[Problem] For each line below that includes the string "pending", show the whole line.

[Data shown]
Segment Open

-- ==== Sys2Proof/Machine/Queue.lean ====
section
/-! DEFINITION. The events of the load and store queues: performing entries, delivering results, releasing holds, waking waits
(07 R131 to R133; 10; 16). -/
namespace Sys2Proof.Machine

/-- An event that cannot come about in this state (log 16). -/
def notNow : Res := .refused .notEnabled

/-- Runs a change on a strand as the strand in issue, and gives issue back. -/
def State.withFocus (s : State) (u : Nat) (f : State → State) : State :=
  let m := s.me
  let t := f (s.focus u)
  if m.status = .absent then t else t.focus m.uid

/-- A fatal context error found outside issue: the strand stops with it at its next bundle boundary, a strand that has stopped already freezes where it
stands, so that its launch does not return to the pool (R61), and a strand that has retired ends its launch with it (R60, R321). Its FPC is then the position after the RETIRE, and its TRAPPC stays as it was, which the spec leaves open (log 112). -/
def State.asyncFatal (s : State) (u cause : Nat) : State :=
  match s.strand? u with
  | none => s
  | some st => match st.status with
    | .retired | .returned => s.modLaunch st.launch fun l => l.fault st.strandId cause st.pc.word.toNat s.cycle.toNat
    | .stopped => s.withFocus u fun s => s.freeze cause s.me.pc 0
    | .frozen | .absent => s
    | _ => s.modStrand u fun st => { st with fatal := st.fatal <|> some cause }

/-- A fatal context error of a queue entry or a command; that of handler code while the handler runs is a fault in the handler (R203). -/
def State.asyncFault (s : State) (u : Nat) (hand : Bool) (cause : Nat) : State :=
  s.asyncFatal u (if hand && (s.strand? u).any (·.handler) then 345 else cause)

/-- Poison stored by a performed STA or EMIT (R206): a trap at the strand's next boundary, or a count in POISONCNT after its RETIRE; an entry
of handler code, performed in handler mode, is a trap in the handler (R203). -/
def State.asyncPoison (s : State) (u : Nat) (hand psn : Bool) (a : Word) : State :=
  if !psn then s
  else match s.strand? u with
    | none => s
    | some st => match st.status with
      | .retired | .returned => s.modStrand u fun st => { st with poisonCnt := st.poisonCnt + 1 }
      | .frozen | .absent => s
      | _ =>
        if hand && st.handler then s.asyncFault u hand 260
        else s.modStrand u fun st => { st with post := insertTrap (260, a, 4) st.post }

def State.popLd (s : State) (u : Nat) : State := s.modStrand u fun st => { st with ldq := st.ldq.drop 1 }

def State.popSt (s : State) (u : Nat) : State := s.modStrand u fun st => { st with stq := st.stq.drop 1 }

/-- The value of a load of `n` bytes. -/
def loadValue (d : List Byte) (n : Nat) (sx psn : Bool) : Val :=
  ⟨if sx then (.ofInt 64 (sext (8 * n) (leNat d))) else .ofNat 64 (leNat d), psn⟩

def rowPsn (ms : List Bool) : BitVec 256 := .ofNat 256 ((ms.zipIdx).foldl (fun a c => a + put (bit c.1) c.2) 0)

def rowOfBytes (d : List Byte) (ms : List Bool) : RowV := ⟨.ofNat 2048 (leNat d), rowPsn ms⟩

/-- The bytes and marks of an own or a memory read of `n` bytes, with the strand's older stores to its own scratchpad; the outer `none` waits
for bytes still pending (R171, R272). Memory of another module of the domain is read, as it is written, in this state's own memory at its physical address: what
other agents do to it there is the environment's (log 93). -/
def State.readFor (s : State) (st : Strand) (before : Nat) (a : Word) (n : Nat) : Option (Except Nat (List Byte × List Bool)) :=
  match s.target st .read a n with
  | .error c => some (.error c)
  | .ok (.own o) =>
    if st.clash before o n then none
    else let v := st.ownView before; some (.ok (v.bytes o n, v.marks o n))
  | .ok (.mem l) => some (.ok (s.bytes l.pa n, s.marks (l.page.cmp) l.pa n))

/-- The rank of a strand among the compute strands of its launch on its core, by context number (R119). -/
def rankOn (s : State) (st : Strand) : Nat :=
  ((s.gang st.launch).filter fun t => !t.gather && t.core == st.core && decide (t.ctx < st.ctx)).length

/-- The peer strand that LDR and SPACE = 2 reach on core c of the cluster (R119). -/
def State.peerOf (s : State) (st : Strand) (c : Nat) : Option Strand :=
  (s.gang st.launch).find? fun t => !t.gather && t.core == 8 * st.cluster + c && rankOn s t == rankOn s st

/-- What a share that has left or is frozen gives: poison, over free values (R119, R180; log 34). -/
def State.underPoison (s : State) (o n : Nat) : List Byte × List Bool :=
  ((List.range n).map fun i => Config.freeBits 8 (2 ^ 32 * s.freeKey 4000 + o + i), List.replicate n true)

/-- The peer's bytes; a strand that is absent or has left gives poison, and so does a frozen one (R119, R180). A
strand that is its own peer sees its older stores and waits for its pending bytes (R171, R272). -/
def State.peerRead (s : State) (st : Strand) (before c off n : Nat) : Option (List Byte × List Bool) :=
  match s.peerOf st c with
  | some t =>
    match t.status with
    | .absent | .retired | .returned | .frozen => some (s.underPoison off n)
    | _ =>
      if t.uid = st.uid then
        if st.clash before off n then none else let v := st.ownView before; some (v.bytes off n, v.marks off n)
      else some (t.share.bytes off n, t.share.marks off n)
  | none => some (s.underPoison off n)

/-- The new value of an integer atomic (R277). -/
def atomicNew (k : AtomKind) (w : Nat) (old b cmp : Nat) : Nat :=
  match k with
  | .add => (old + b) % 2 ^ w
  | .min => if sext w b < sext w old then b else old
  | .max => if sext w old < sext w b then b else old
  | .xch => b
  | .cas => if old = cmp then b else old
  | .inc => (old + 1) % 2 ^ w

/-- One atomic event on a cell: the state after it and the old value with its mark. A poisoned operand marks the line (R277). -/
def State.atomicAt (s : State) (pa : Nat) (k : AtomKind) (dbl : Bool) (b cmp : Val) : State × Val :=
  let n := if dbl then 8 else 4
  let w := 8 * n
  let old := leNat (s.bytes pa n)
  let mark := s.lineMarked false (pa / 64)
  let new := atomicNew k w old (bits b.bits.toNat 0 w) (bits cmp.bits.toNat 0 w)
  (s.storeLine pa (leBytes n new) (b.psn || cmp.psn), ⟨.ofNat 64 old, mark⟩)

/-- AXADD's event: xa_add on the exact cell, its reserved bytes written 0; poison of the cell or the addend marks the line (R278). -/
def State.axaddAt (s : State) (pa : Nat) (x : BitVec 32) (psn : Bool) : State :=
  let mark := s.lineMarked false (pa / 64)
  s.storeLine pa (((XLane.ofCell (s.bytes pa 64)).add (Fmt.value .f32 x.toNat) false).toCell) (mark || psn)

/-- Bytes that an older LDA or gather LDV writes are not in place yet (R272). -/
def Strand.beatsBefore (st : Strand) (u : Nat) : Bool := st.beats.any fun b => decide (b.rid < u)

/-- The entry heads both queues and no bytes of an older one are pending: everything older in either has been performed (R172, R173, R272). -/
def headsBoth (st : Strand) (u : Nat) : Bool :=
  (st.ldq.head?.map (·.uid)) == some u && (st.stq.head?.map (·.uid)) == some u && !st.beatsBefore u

Segment Closed

[Result of this exercise]
for bytes still pending (R171, R272). Memory of another module of the domain is read, as it is written, in this state's own memory at its physical address: what
strand that is its own peer sees its older stores and waits for its pending bytes (R171, R272). -/
/-- The entry heads both queues and no bytes of an older one are pending: everything older in either has been performed (R172, R173, R272). -/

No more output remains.